> **What you should do**
When the line containing "(∀ a, a < s.L → Memory.read" appears in the entries below, begin printing there and stop after the line containing "(s.phase = .alnum"; print each of those lines exactly and no other line.

----- The data -----

/-- R183, R180: under the invariant no step ends in any stop but UNINIT_READ of a byte below L that was never loaded. -/
def Obligations.NoOtherStop : Prop :=
  ∀ s : State, s.Inv →
    (∀ f, step s = .fault f → ∃ a, f = .uninitRead a ∧ a < s.L ∧ Memory.read s.cw a = none ∧ s.busy = true) ∧
    ∀ r, step s ≠ .refused r

/-- R104, R180: with the buffer loaded every edge leads to a next state, and a decode's buffer stays loaded while it runs. -/
def Obligations.LoadedDecodeNeverStops : Prop :=
  ∀ s : State, s.Inv → s.Loaded → ∃ t, step s = .next t ∧ t.Inv ∧ (s.busy = true → t.Loaded)

/-- R53: while busy no edge changes a byte of CW, LOAD strobe or not; and no segment instruction ever does. -/
def Obligations.BufferImmutableWhileBusy : Prop :=
  (∀ s t : State, s.busy = true → step s = .next t → ∀ a, Memory.read t.cw a = Memory.read s.cw a) ∧
  ∀ (i : Instr) (s t : State), i.isSegment = true → exec i s = .next t →
    ∀ a, Memory.read t.cw a = Memory.read s.cw a

/-- R59: bytes of CW at and above L do not affect a decode: two machines that differ only there take the same step. -/
def Obligations.BytesAboveLengthIrrelevant : Prop :=
  ∀ (s : State) (m : Memory), s.Inv → s.busy = true →
    (∀ a, a < s.L → Memory.read m a = Memory.read s.cw a) →
    (∀ t, step s = .next t → step { s with cw := m } = .next { t with cw := m }) ∧
    ∀ f, step s = .fault f → step { s with cw := m } = .fault f

/-- R21: the cursor is 0 at reset, stays between 0 and 8*L and inside its width, and no step makes it smaller but reset and a
START that takes effect, which set it to 0. -/
def Obligations.CursorNeverRewinds : Prop :=
  State.reset.cur = 0 ∧
  ∀ s t : State, s.Inv → step s = .next t →
    t.cur ≤ 8 * t.L ∧ t.cur < 2 ^ Config.curW t.cwDepth ∧
    (t.cur < s.cur →
      t.cur = 0 ∧ (s.nextEdge.ports.rst = true ∨ (s.nextEdge.ports.start = true ∧ s.busy = false)))

/-- Which events write `L`, `mode`, a byte of CW and the written marks, and the capacity (R22, R24, R29, R30, R12), from every
state that meets the invariant. -/
def Obligations.RegisterWriters : Prop :=
  ∀ s t : State, s.Inv → step s = .next t →
    t.cwDepth = s.cwDepth ∧
    (t.L ≠ s.L → s.nextEdge.ports.rst = true ∨
      (s.nextEdge.ports.start = true ∧ s.busy = false ∧ s.nextEdge.ports.startLen ≤ s.cwDepth ∧
        t.L = s.nextEdge.ports.startLen)) ∧
    (t.mode ≠ s.mode → s.nextEdge.ports.rst = true ∨ (s.nextEdge.ports.start = true ∧ s.busy = false) ∨
      (s.phase = .hdr ∧ t.mode.toNat = s.field 4 ∧
        (t.mode = 0b0001 ∨ t.mode = 0b0010 ∨ t.mode = 0b0100 ∨ t.mode = 0b1000))) ∧
    ∀ a, Memory.read t.cw a ≠ Memory.read s.cw a →
      s.nextEdge.ports.rst = false ∧ s.nextEdge.ports.cwWe = true ∧ s.busy = false ∧ a = s.nextEdge.ports.cwAddr ∧
        a < s.cwDepth ∧ Memory.read t.cw a = some s.nextEdge.ports.cwWdata

/-! ## Decoding and the step -/

/-- A step runs the instruction its bits decode to: in HDR the four bits at the cursor, in CNT the latched mode, in a body its
own segment; whatever the strobes are, the step is exec of it with the edge's inputs used up. -/
def Obligations.StepRunsDecodedSegment : Prop :=
  ∀ s : State, s.decoderEnabled = true → s.nextEdge.decoderGo = true → s.nextEdge.ports.rst = false →
    (s.phase = .hdr → 4 ≤ s.avail → s.FieldLoaded 4 →
      step s = exec (decodeMode (BitVec.ofNat 4 (s.field 4))) s.dropEdge) ∧
    (s.phase = .cnt → step s = exec (decodeMode s.mode) s.dropEdge) ∧
    (s.phase = .num → step s = exec .num s.dropEdge) ∧
    (s.phase = .alnum → step s = exec .alnum s.dropEdge) ∧
    (s.phase = .byte → step s = exec .byte s.dropEdge) ∧
    (s.phase = .kanji → step s = exec .kanji s.dropEdge)

/-- A step with no decoder step to take runs the host commands that the edge's strobes decode to, in the order LOAD, START,
POP, with the edge's inputs used up; one strobe is one command. -/
def Obligations.StepRunsDecodedCommands : Prop :=
  (∀ s : State, s.decoderEnabled = false → s.nextEdge.ports.rst = false →
    step s = execAll (decodePorts s.nextEdge.ports) s.dropEdge) ∧
  ∀ (s : State) (i : Instr), s.decoderEnabled = false → encode i = .ports s.nextEdge.ports →
    step s = exec i s.dropEdge

/-- A table word placed for the next step is the instruction the next step runs, from every state with a buffer. -/
def Obligations.PlacedWordRuns : Prop :=
  ∀ (s : State) (m : Nibble), 1 ≤ s.cwDepth →
    decodeTableWord 4 m.toNat = some (decodeMode m) ∧
    step (s.withFetchWord 4 m.toNat) = exec (decodeMode m) (s.withFetchWord 4 m.toNat).dropEdge

/-- The codes of R72 and of the host commands decode to their instructions, on words written out from the spec. -/
def Obligations.WordsDecodeAsListed : Prop :=
  decodeBytes [0x00] = .ok .term ∧ decodeBytes [0x10, 0x24] = .ok .num ∧ decodeBytes [0x20, 0x19] = .ok .alnum ∧
    decodeBytes [0x40, 0x54] = .ok .byte ∧ decodeBytes [0x80, 0x10] = .ok .kanji ∧
    decodeBytes [0x30] = .ok .unsup0011 ∧ decodeBytes [0xF0] = .ok .unsup1111 ∧
    decodeBits [false, false, true] = .error (.noModeIndicator 3) ∧
    decodePorts { PortIn.quiet with cwWe := true, cwAddr := 5, cwWdata := 0x40 } = [.load 5 0x40] ∧
    decodePorts { PortIn.quiet with start := true, startLen := 7 } = [.start 7] ∧
    decodePorts { PortIn.quiet with outReady := true } = [.pop] ∧
    decodePorts { PortIn.quiet with rst := true, cwWe := true, start := true, outReady := true } = []

/-- Any well-formed port vector decodes to well-formed commands, and every vector without reset is the union of the strobes
its commands encode to. -/
def Obligations.PortVectorsDecodeWhole : Prop :=
  ∀ p : PortIn,
    (∀ depth, p.wf depth = true → ∀ i ∈ decodePorts p, i.wf depth = true) ∧
    (p.rst = false →
      (p.cwWe = true ↔ Instr.load p.cwAddr p.cwWdata ∈ decodePorts p) ∧
      (p.start = true ↔ Instr.start p.startLen ∈ decodePorts p) ∧
      (p.outReady = true ↔ Instr.pop ∈ decodePorts p)) ∧
    ∀ i ∈ decodePorts p, i.isSegment = false

/-! ## The segment loop -/

/-- R93, R94: at the loop head, with a mode indicator left, each supported segment latches its mode, moves the cursor by exactly
4 and has its count read next; so does the decoder's step where the four bits at the cursor are that mode. -/
def Obligations.HeaderLatchesMode : Prop :=
  ∀ s : State, s.phase = .hdr → s.pq = [] → 4 ≤ s.avail →
    exec .num s = .next { s with cur := s.cur + 4, mode := 0b0001, phase := .cnt } ∧
    exec .alnum s = .next { s with cur := s.cur + 4, mode := 0b0010, phase := .cnt } ∧
    exec .byte s = .next { s with cur := s.cur + 4, mode := 0b0100, phase := .cnt } ∧
    exec .kanji s = .next { s with cur := s.cur + 4, mode := 0b1000, phase := .cnt } ∧
    (s.nextEdge.decoderGo = true → s.nextEdge.ports.rst = false → s.FieldLoaded 4 →
      ∀ m : Nibble, (m = 0b0001 ∨ m = 0b0010 ∨ m = 0b0100 ∨ m = 0b1000) → s.field 4 = m.toNat →
        step s = .next { s with cur := s.cur + 4, mode := m, phase := .cnt, inputs := s.inputs.tail })

/-- R96: TERM at the loop head halts with TERM, past its 4 bits and reading nothing more; `busy` falls and `done` rises; so
does the decoder's step where the four bits at the cursor are 0000. -/
def Obligations.TermHalts : Prop :=
  ∀ s : State, s.phase = .hdr → s.pq = [] → 4 ≤ s.avail →
    (∃ t, exec .term s = .next t ∧ t = { s with hr := .term, phase := .done, cur := s.cur + 4 } ∧
      t.busy = false ∧ t.done = true ∧ t.haltReason = 0b01) ∧
    (s.nextEdge.decoderGo = true → s.nextEdge.ports.rst = false → s.FieldLoaded 4 → s.field 4 = 0b0000 →
      step s = .next { s with hr := .term, phase := .done, cur := s.cur + 4, inputs := s.inputs.tail })

/-- R98: each of the eleven unsupported modes at the loop head halts with UNSUP, past its 4 bits and reading nothing more; so
does the decoder's step where the four bits at the cursor are one of them. -/
def Obligations.UnsupportedHalts : Prop :=
  ∀ s : State, s.phase = .hdr → s.pq = [] → 4 ≤ s.avail →
    (∀ i : Instr, i.isUnsup = true →
      ∃ t, exec i s = .next t ∧ t = { s with hr := .unsup, phase := .done, cur := s.cur + 4 } ∧
        t.busy = false ∧ t.done = true ∧ t.haltReason = 0b10) ∧
    (s.nextEdge.decoderGo = true → s.nextEdge.ports.rst = false → s.FieldLoaded 4 →
      (s.field 4 = 0b0011 ∨ s.field 4 = 0b0101 ∨ s.field 4 = 0b0110 ∨ s.field 4 = 0b0111 ∨ 0b1001 ≤ s.field 4) →
        step s = .next { s with hr := .unsup, phase := .done, cur := s.cur + 4, inputs := s.inputs.tail })
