-- ==== Sys2Proof/Tests/Slice0.lean ====
section
/-! SUPPORT. The model's own tests: one step each, with expected values from the spec's rules and vectors
(spec/95_test_vectors.md), and for every statement with hypotheses a state that meets them. -/

namespace Sys2Proof.Tests

open Sys2Proof.Machine

/-! ## Helpers -/

/-- Bytes as a loaded RAM from address 0. -/
def ram (bs : List Byte) : Memory := Memory.writeFrom [] 0 bs

/-- A state in a given phase of a decode of the whole of `bs`, on a buffer of 8 bytes. -/
def at' (p : Phase) (bs : List Byte) (cur : Nat) (m : Nibble) (r : BitVec 10) (q : List Byte) : State :=
  { State.resetWith 8 with phase := p, L := bs.length, cur := cur, mode := m, rem := r, pq := q, cw := ram bs }

/-- The same with one edge's inputs waiting. -/
def withEdge (s : State) (e : Edge) : State := { s with inputs := [e] }

/-- A quiet edge with other ports. -/
def edgeOf (p : PortIn) : Edge := { ports := p, decoderGo := true }

/-- The next state, if there is one. -/
def nextOf (r : Result) : Option State :=
  match r with
  | .next s => some s
  | .fault _ => none
  | .refused _ => none

/-- The fault, if there is one. -/
def faultOf (r : Result) : Option Fault :=
  match r with
  | .next _ => none
  | .fault f => some f
  | .refused _ => none

/-- What a test looks at: phase, cursor, remaining count, queue. -/
def look (r : Result) : Option (Phase × Nat × Nat × List Byte) :=
  (nextOf r).map fun s => (s.phase, s.cur, s.rem.toNat, s.pq)

theorem inv_of (s : State) (h : s.invCheck = true) : s.Inv := (State.inv_iff_check s).mpr h

/-! ## Well-formedness: an ill-formed term for each check -/

theorem test_load_address_too_wide : (Instr.load 8 0).wf 8 = false ∧ (Instr.load 7 0).wf 8 = true := by decide

theorem test_start_length_too_wide : (Instr.start 16).wf 8 = false ∧ (Instr.start 15).wf 8 = true := by decide

theorem test_port_address_too_wide : ({ PortIn.quiet with cwAddr := 2 } : PortIn).wf 2 = false := by decide

theorem test_port_length_too_wide : ({ PortIn.quiet with startLen := 4 } : PortIn).wf 2 = false := by decide

theorem test_field_too_large : (Stmt.field 4 16).wf = false ∧ (Stmt.field 4 15).wf = true := by decide

theorem test_num_string_bad : pseudoWf (.num [0x3A]) = false ∧ pseudoWf (.num (List.replicate 3 0x39)) = true := by decide

theorem test_alnum_string_bad : pseudoWf (.alnum [0x61]) = false ∧ pseudoWf (.alnum [0x3A]) = true := by decide

theorem test_byte_string_too_long (bs : List Byte) (h : bs.length = 256) : pseudoWf (.byte bs) = false := by
  simp [pseudoWf, h]

theorem test_num_string_too_long (bs : List Byte) (h : bs.length = 1024) : pseudoWf (.num bs) = false := by
  simp [pseudoWf, h]

theorem test_alnum_string_too_long (bs : List Byte) (h : bs.length = 512) : pseudoWf (.alnum bs) = false := by
  simp [pseudoWf, h]

theorem test_kanji_list_too_long (vs : List (BitVec 13)) (h : vs.length = 256) : pseudoWf (.kanji vs) = false := by
  simp [pseudoWf, h]

theorem test_kanji_count_too_large : pseudoWf (.kanjiZeros 256) = false ∧ pseudoWf (.kanjiZeros 255) = true := by decide

theorem test_bytes_off_boundary : assemble [.base (.mode 4), .base (.bytes [1])] = none := by decide

/-! ## Decoding: words written out from R72, R73 to R78 and the host commands -/

/-- Each mode indicator in the high nibble of its first byte, as R57 orders the bits. -/
theorem test_decode_supported :
    decodeBytes [0b00000000] = .ok .term ∧ decodeBytes [0b00010000, 0b00100100] = .ok .num ∧
      decodeBytes [0b00100000, 0b00011001] = .ok .alnum ∧ decodeBytes [0b01000000, 0b01010100] = .ok .byte ∧
      decodeBytes [0b10000000, 0b00010000] = .ok .kanji := ⟨rfl, rfl, rfl, rfl, rfl⟩

/-- The eleven unsupported values (vector L1-7: 30 50 60 70 90 A0 B0 C0 D0 E0 F0). -/
theorem test_decode_unsupported :
    decodeBytes [0x30] = .ok .unsup0011 ∧ decodeBytes [0x50] = .ok .unsup0101 ∧ decodeBytes [0x60] = .ok .unsup0110 ∧
      decodeBytes [0x70] = .ok .unsup0111 ∧ decodeBytes [0x90] = .ok .unsup1001 ∧ decodeBytes [0xA0] = .ok .unsup1010 ∧
      decodeBytes [0xB0] = .ok .unsup1011 ∧ decodeBytes [0xC0] = .ok .unsup1100 ∧ decodeBytes [0xD0] = .ok .unsup1101 ∧
      decodeBytes [0xE0] = .ok .unsup1110 ∧ decodeBytes [0xF0] = .ok .unsup1111 :=
  ⟨rfl, rfl, rfl, rfl, rfl, rfl, rfl, rfl, rfl, rfl, rfl⟩

theorem test_decode_host_commands :
    decodePorts { PortIn.quiet with cwWe := true, cwAddr := 0, cwWdata := 0x40 } = [.load 0 0x40] ∧
      decodePorts { PortIn.quiet with start := true, startLen := 1 } = [.start 1] ∧
      decodePorts { PortIn.quiet with outReady := true } = [.pop] := by decide

/-- Table words: the mode in bits 3..0. -/
theorem test_decode_table_words :
    decodeTableWord 8 0x1 = some .num ∧ decodeTableWord 4 0x8 = some .kanji ∧ decodeTableWord 8 0xD = some .unsup1101 ∧
      decodeTableWord 0 0 = none := by decide
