-- ==== Sys2Proof/Machine/Flags.lean ====
section
/-! DEFINITION. The block has no flags (10_state R23). What it has in their place is the status of each response:
the response word (30_encoding R58) and the status codes (R59). -/

namespace Sys2Proof.Machine

/-- The status code of an error kind (30_encoding R59). -/
def ErrorKind.code : ErrorKind → BitVec 4
  | .invalidColor => 1
  | .invalidCoordinate => 2
  | .invalidRotation => 3
  | .invalidFrameShape => 4
  | .deviceUnavailable => 5
  | .illegalCommand => 6

/-- `ST`, bits 31:28. -/
def stField (w : Rsp) : BitVec 4 := w.extractLsb' 28 4

/-- Bits 27:24, always zero. -/
def zeroField (w : Rsp) : BitVec 4 := w.extractLsb' 24 4

/-- `RES`, bits 23:0. -/
def resField (w : Rsp) : Res := w.extractLsb' 0 24

/-- The response word with these fields (30_encoding R58). -/
def responseWord (st : BitVec 4) (res : Res) : Rsp := st ++ 0#4 ++ res

/-- `-> OK res`. -/
def okWord (res : Res) : Rsp := responseWord 0 res

/-- The response of a failing command: its code, and `RES = 0` (30_encoding R58). -/
def errorWord (e : ErrorKind) : Rsp := responseWord e.code 0

/-- What a host reads from the status field (30_encoding R59). -/
def statusOf (w : Rsp) : Status :=
  if stField w = 0 then .ok
  else if stField w = 1 then .error .invalidColor
  else if stField w = 2 then .error .invalidCoordinate
  else if stField w = 3 then .error .invalidRotation
  else if stField w = 4 then .error .invalidFrameShape
  else if stField w = 5 then .error .deviceUnavailable
  else if stField w = 6 then .error .illegalCommand
  else .reserved

end Sys2Proof.Machine
end

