-- ==== Sys2Proof/Machine/Command.lean ====
section
/-! DEFINITION. The block's one step on a command word (30_encoding R61). -/

namespace Sys2Proof.Machine

/-- `step(ROT, w)` (30_encoding R61): the command the word is, or the error `IllegalCommand`, checked on the word alone
before any operand (R62). -/
def command (w : Cmd) (s : State) : Host.Outcome State Fault Refusal :=
  match decode w with
  | .ok i => exec i s
  | .error _ => raise .illegalCommand s

end Sys2Proof.Machine
end

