-- ==== Sys2Proof/Machine/Port.lean ====
section
/-! DEFINITION. The port primitives of the host (FrameBufferPort, 45_host_sequences R89 to R92). Each takes the
outcome the environment gives it (20_memory R41); a failing one stops the sequence with DeviceUnavailable. -/

namespace Sys2Proof.Machine

/-- The outcome of the next port operation, what external writers do during it, and the state with these used up: the
head of the script where that is an outcome, else a fresh free value with no external write (20_memory R38, R41, log
entries 4 and 5). -/
def takeOutcome (s : State) : PortOutcome × Interference × State :=
  match s.env with
  | .port o :: rest => (o, .none, s.setEnv rest)
  | .portDuring o i :: rest => (o, i, s.setEnv rest)
  | _ => (Config.freePortOutcome s.draws, .none, s.setDraws (s.draws + 1))

/-- A port operation that changes no byte itself is over: the external writes during it stand. -/
def afterWrites (i : Interference) (s : State) : State := s.setMem (Memory.externalWrites s.mem i.writes)

/-- A port operation fails with no byte of its own written (20_memory R41). -/
def failPort (i : Interference) (s : State) : State := stop .deviceUnavailable (afterWrites i s)

/-- `WRITERECORD off, p` (45_host_sequences R89). A failed one leaves the record unchanged (20_memory R41, log entry
6); an offset the spec does not admit is refused (R37, log entry 12). -/
def portWriteRecord (off : Nat) (p : Pixel) (s : State) : Host.Outcome State Fault Refusal :=
  if recordOffsetOk off then
    match takeOutcome s with
    | (.ok, i, t) => .next (t.setMem (i.writeRecord t.mem off p))
    | (.unavailable _, i, t) => .next (failPort i t)
  else .refused .recordOffset

/-- `READALL` (45_host_sequences R90): all 128 bytes, into the sequence's own copy, each read at its own moment
(20_memory R38: no snapshot). -/
def portReadAll (s : State) : Host.Outcome State Fault Refusal :=
  match takeOutcome s with
  | (.ok, i, t) => .next ((afterWrites i t).setScratch { t.scratch with buf := i.readFrame t.mem })
  | (.unavailable _, i, t) => .next (failPort i t)

/-- `WRITEALL buf` (45_host_sequences R91). A failed one leaves a mixture of old and new bytes, which the outcome
gives (20_memory R41, log entry 7). -/
def portWriteAll (buf : Vector Byte 128) (s : State) : Host.Outcome State Fault Refusal :=
  match takeOutcome s with
  | (.ok, i, t) => .next (t.setMem (i.writeMany (writeFrame · buf) t.mem))
  | (.unavailable landed, i, t) =>
    .next (stop .deviceUnavailable (t.setMem (i.writeMany (writeLanded · buf landed) t.mem)))

/-- `READAT off, len`: admitted for `len = 2` at a record's offset, then `MemRead(off, 2)` (45_host_sequences R92). -/
def portReadAt (off len : Nat) (s : State) : Host.Outcome State Fault Refusal :=
  if len = Config.recordBytes then
    if recordOffsetOk off then
      match takeOutcome s with
      | (.ok, i, t) => .next ((afterWrites i t).setScratch
          { t.scratch with packs := t.scratch.packs.set 0 (i.readRecord t.mem off) })
      | (.unavailable _, i, t) => .next (failPort i t)
    else .refused .recordOffset
  else .refused .accessLength

/-- `WRITEAT off, bytes`: with two bytes it is WRITERECORD of the pixel they are, low byte first
(45_host_sequences R92). -/
def portWriteAt (off : Nat) (bytes : List Byte) (s : State) : Host.Outcome State Fault Refusal :=
  if bytes.length = Config.recordBytes then portWriteRecord off (BitVec.ofNat 16 (littleEndian bytes)) s
  else .refused .accessLength

end Sys2Proof.Machine
end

-----

> **Response to this exercise**
    (∀ a, a < s.L → Memory.read m a = Memory.read s.cw a) →
    (∀ t, step s = .next t → step { s with cw := m } = .next { t with cw := m }) ∧
    ∀ f, step s = .fault f → step { s with cw := m } = .fault f

/-- R21: the cursor is 0 at reset, stays between 0 and 8*L and inside its width, and no step makes it smaller but reset and a
START that takes effect, which set it to 0. -/
def Obligations.CursorNeverRewinds : Prop :=
  State.reset.cur = 0 ∧
  ∀ s t : State, s.Inv → step s = .next t →
    t.cur ≤ 8 * t.L ∧ t.cur < 2 ^ Config.curW t.cwDepth ∧
    (t.cur < s.cur →
      t.cur = 0 ∧ (s.nextEdge.ports.rst = true ∨ (s.nextEdge.ports.start = true ∧ s.busy = false)))

/-- Which events write `L`, `mode`, a byte of CW and the written marks, and the capacity (R22, R24, R29, R30, R12), from every
state that meets the invariant. -/
def Obligations.RegisterWriters : Prop :=
  ∀ s t : State, s.Inv → step s = .next t →
    t.cwDepth = s.cwDepth ∧
    (t.L ≠ s.L → s.nextEdge.ports.rst = true ∨
      (s.nextEdge.ports.start = true ∧ s.busy = false ∧ s.nextEdge.ports.startLen ≤ s.cwDepth ∧
        t.L = s.nextEdge.ports.startLen)) ∧
    (t.mode ≠ s.mode → s.nextEdge.ports.rst = true ∨ (s.nextEdge.ports.start = true ∧ s.busy = false) ∨
      (s.phase = .hdr ∧ t.mode.toNat = s.field 4 ∧
        (t.mode = 0b0001 ∨ t.mode = 0b0010 ∨ t.mode = 0b0100 ∨ t.mode = 0b1000))) ∧
    ∀ a, Memory.read t.cw a ≠ Memory.read s.cw a →
      s.nextEdge.ports.rst = false ∧ s.nextEdge.ports.cwWe = true ∧ s.busy = false ∧ a = s.nextEdge.ports.cwAddr ∧
        a < s.cwDepth ∧ Memory.read t.cw a = some s.nextEdge.ports.cwWdata

/-! ## Decoding and the step -/

/-- A step runs the instruction its bits decode to: in HDR the four bits at the cursor, in CNT the latched mode, in a body its
own segment; whatever the strobes are, the step is exec of it with the edge's inputs used up. -/
def Obligations.StepRunsDecodedSegment : Prop :=
  ∀ s : State, s.decoderEnabled = true → s.nextEdge.decoderGo = true → s.nextEdge.ports.rst = false →
    (s.phase = .hdr → 4 ≤ s.avail → s.FieldLoaded 4 →
      step s = exec (decodeMode (BitVec.ofNat 4 (s.field 4))) s.dropEdge) ∧
    (s.phase = .cnt → step s = exec (decodeMode s.mode) s.dropEdge) ∧
    (s.phase = .num → step s = exec .num s.dropEdge) ∧
    (s.phase = .alnum → step s = exec .alnum s.dropEdge) ∧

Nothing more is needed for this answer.